Go through the material line by line and tally those containing the string "DEFINITION". Only the tally is wanted.

::: Material for the task

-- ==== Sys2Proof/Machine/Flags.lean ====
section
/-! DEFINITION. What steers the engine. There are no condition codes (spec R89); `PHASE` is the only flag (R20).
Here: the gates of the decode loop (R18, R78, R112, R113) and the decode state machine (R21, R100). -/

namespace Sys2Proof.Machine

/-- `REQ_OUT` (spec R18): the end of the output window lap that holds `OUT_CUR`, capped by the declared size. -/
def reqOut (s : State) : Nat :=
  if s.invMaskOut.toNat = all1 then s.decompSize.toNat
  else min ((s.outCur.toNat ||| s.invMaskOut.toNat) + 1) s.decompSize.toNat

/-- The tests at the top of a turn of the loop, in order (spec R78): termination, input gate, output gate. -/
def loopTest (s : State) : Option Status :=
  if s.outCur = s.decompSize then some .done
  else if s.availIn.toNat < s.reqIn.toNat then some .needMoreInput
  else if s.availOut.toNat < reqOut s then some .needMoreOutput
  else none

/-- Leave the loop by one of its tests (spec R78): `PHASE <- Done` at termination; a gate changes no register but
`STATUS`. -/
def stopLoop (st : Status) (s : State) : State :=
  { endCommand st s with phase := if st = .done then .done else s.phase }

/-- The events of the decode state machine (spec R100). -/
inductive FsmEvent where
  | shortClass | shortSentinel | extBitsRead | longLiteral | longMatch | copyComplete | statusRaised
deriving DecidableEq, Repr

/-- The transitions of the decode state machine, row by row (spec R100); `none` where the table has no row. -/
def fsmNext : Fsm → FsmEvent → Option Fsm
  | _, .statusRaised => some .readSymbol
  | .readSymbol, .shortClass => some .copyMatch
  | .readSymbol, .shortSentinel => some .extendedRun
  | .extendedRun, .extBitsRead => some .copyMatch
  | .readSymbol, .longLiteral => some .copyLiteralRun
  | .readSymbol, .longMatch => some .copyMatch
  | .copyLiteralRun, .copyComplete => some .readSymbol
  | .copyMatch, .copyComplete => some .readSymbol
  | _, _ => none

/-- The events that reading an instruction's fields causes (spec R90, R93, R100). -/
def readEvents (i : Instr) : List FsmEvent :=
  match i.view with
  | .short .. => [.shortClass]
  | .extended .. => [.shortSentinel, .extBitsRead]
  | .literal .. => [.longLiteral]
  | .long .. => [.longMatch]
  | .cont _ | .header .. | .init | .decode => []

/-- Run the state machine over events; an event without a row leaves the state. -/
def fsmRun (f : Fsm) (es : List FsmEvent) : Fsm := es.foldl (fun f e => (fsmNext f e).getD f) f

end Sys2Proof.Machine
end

::::::
::: Material for the task

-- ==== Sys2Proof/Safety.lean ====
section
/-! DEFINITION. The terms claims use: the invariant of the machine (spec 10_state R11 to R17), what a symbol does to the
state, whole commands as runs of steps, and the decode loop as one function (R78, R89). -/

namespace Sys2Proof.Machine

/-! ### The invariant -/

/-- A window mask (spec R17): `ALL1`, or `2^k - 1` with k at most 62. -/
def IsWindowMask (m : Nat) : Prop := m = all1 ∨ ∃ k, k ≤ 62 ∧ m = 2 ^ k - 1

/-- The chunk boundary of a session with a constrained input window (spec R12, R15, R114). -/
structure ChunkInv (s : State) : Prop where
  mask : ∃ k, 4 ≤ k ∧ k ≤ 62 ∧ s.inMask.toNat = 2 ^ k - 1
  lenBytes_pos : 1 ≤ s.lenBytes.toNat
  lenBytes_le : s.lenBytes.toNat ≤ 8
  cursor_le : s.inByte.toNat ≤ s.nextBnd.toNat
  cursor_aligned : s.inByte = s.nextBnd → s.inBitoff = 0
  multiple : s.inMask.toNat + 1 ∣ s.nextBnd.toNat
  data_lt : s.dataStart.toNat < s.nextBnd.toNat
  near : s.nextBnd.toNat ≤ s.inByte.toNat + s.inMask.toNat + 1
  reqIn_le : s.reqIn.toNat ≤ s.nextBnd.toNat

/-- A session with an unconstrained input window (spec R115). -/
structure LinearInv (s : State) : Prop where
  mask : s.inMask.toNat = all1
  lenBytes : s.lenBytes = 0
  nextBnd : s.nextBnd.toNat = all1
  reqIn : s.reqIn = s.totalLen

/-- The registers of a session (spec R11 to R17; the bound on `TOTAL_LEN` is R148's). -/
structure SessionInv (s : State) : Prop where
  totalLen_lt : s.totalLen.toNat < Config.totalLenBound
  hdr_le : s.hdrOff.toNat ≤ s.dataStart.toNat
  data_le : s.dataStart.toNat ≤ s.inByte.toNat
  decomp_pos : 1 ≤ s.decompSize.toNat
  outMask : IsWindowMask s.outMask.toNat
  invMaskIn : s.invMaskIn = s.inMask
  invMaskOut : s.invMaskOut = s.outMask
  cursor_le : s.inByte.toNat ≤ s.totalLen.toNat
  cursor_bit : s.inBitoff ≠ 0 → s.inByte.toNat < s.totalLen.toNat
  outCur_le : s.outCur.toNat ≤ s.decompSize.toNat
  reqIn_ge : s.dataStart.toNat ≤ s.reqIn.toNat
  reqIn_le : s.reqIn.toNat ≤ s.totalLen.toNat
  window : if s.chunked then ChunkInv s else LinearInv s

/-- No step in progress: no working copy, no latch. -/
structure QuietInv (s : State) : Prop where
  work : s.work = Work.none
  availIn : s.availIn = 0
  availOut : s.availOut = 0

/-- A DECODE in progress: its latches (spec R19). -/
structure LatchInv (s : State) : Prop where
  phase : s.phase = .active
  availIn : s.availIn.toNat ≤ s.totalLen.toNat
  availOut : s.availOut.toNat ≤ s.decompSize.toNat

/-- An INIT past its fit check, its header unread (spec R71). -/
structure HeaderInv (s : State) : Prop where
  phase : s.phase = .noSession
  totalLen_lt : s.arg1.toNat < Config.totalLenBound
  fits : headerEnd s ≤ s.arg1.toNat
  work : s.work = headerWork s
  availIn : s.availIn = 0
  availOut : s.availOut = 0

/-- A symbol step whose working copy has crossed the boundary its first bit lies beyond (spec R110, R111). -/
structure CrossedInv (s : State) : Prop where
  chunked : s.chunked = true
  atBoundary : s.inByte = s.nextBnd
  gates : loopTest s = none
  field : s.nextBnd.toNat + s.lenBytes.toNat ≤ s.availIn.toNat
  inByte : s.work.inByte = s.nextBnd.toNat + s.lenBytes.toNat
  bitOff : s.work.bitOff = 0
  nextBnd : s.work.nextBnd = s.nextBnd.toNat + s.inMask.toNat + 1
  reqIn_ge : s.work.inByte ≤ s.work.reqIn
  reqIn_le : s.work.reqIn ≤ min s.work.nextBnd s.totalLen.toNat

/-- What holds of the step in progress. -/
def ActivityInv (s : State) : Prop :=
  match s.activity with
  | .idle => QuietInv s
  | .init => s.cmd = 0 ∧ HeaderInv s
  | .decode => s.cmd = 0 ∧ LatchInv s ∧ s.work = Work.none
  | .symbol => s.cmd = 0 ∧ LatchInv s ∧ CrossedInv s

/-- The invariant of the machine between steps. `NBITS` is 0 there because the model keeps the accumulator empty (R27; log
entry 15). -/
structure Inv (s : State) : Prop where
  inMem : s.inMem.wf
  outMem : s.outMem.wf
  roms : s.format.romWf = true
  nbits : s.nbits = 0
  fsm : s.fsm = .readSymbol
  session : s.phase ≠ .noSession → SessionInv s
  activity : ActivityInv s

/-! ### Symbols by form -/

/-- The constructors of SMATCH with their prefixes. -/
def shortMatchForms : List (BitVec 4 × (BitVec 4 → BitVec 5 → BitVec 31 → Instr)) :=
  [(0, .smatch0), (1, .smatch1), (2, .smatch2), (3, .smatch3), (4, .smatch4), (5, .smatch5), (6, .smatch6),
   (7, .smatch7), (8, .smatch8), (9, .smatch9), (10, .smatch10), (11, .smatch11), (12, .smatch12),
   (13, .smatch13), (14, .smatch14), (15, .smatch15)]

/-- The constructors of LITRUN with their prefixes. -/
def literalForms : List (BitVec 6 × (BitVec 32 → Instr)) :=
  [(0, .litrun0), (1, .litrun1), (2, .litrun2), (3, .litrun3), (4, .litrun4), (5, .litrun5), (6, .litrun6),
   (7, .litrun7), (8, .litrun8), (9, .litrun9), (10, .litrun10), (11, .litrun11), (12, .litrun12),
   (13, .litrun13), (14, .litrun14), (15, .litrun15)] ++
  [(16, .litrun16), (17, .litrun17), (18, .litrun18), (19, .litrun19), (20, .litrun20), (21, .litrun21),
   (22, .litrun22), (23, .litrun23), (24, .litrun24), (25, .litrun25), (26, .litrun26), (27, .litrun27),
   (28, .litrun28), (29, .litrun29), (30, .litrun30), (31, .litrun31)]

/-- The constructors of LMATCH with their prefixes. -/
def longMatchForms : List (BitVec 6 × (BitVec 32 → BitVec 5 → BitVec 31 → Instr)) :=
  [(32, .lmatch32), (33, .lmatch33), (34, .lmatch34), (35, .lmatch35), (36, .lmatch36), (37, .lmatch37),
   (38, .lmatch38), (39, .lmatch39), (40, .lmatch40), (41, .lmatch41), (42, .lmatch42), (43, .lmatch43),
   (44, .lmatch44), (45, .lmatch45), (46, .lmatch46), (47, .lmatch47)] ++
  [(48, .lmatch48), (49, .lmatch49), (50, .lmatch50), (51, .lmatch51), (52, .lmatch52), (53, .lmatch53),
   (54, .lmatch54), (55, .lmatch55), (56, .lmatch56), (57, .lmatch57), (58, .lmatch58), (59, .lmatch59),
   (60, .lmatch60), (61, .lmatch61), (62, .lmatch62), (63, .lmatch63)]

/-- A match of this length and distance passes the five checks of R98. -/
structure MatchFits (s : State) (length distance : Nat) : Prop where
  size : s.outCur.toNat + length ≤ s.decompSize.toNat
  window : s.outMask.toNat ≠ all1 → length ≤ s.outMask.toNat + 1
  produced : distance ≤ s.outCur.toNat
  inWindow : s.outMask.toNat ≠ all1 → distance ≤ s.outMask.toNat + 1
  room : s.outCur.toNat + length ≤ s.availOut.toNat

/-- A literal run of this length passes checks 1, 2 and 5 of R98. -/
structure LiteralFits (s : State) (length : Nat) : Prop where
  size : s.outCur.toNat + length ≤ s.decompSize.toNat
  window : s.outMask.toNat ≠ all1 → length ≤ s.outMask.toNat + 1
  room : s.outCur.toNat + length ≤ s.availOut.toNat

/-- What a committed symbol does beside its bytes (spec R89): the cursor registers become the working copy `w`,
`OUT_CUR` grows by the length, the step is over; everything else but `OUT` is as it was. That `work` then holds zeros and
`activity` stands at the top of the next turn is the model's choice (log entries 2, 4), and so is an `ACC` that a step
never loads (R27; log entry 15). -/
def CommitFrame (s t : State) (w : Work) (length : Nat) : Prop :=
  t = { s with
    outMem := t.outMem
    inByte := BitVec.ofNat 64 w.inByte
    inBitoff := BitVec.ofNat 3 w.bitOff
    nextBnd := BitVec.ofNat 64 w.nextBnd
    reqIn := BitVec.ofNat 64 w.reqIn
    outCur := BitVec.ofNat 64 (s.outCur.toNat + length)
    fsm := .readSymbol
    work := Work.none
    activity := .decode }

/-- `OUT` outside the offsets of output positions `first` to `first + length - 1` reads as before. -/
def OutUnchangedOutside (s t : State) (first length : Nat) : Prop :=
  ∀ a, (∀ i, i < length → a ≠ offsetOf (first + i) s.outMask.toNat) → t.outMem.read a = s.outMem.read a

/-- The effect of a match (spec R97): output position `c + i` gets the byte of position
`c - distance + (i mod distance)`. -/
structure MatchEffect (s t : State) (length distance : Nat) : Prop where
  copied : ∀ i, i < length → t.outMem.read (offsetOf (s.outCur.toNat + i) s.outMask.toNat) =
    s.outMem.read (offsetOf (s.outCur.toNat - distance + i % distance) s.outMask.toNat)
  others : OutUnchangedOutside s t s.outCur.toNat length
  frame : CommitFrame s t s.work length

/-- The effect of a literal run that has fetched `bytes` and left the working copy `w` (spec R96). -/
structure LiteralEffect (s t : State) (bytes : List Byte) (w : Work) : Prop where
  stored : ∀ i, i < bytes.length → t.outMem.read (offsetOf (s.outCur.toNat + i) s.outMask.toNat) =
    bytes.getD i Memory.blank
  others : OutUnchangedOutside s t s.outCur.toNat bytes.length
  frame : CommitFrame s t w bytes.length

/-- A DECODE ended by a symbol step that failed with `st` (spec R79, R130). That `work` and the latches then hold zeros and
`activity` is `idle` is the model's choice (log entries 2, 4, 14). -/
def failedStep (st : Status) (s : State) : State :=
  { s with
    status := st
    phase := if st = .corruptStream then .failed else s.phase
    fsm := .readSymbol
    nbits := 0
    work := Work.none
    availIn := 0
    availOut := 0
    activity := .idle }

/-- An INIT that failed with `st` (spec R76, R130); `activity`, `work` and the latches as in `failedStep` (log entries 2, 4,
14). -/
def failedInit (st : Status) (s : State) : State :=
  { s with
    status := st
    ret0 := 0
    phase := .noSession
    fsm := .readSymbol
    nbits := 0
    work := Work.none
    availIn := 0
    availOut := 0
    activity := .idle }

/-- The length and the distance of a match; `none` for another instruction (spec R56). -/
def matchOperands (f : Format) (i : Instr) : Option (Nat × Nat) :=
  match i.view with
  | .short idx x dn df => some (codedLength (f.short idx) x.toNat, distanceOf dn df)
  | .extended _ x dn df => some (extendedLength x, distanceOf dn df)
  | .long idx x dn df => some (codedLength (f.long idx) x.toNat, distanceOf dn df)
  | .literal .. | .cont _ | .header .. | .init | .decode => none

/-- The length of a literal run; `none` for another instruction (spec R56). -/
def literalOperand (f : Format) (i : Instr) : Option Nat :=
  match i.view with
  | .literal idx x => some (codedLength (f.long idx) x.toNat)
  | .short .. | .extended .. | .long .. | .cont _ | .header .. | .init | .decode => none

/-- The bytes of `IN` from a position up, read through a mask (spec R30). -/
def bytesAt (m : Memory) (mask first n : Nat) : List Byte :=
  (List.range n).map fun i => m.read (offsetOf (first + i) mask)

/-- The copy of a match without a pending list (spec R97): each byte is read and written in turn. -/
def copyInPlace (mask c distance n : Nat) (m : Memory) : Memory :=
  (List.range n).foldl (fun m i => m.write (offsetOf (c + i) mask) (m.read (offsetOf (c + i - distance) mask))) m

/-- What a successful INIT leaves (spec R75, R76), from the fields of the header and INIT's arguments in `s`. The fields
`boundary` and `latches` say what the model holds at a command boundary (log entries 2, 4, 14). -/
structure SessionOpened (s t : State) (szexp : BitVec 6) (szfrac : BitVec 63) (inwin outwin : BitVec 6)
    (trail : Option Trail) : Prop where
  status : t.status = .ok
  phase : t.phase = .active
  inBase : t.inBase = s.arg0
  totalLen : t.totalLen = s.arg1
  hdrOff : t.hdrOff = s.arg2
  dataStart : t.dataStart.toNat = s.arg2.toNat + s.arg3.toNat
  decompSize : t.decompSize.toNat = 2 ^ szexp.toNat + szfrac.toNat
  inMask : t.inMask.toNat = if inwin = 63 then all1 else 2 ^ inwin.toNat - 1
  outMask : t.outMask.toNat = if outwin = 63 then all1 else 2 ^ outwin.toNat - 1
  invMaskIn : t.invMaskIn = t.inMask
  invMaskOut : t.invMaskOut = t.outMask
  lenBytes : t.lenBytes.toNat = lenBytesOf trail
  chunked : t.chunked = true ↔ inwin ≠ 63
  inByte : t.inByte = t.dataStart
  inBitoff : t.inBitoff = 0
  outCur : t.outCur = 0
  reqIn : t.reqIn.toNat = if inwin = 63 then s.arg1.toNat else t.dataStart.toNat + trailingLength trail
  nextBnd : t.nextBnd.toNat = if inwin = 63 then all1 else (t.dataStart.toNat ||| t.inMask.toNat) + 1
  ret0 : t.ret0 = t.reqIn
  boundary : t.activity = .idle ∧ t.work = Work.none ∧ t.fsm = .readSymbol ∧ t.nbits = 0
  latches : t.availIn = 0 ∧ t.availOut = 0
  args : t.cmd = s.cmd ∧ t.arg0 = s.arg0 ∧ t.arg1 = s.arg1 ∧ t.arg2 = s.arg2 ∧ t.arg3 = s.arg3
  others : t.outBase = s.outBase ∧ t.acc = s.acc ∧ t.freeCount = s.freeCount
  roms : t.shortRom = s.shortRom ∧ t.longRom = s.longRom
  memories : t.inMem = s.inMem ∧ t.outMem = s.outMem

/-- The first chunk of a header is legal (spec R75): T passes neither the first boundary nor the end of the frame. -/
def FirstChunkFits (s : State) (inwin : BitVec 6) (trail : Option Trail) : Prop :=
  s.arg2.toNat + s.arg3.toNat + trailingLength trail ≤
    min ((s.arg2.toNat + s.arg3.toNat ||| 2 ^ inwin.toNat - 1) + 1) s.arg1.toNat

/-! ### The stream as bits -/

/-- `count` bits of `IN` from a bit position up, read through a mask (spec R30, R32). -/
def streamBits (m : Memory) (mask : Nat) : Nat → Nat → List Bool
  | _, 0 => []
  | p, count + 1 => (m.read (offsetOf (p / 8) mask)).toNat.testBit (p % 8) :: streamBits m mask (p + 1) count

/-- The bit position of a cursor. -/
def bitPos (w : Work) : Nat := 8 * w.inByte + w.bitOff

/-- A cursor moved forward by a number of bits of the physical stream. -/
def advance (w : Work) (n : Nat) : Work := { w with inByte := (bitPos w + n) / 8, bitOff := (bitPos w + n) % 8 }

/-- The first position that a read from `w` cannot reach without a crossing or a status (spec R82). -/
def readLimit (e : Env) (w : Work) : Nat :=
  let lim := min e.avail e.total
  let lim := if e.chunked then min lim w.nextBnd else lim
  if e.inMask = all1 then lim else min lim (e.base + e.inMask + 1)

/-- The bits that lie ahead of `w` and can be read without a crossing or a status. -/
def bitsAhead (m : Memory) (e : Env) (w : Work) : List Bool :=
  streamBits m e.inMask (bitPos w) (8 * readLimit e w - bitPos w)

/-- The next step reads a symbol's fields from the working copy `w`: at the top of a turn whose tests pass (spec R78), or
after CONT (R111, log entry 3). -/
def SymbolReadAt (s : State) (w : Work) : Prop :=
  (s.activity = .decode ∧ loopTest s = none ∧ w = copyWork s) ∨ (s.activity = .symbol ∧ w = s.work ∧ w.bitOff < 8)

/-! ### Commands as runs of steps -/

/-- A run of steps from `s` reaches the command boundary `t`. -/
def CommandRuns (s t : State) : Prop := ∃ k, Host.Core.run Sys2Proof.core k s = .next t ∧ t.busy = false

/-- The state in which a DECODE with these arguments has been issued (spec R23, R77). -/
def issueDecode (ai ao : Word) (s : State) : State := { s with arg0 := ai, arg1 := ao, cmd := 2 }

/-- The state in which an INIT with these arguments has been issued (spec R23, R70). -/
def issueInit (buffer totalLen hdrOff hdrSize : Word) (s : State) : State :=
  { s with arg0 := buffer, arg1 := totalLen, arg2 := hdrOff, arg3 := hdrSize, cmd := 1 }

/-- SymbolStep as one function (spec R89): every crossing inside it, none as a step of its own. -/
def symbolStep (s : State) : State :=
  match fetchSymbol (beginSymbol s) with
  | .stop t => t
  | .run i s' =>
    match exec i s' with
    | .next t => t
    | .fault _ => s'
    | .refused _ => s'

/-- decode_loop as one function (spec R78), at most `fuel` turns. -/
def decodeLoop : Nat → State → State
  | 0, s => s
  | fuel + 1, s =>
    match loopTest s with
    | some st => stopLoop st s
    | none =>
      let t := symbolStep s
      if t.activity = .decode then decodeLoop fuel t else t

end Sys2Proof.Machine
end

::::::

> [Finished exercise]: 2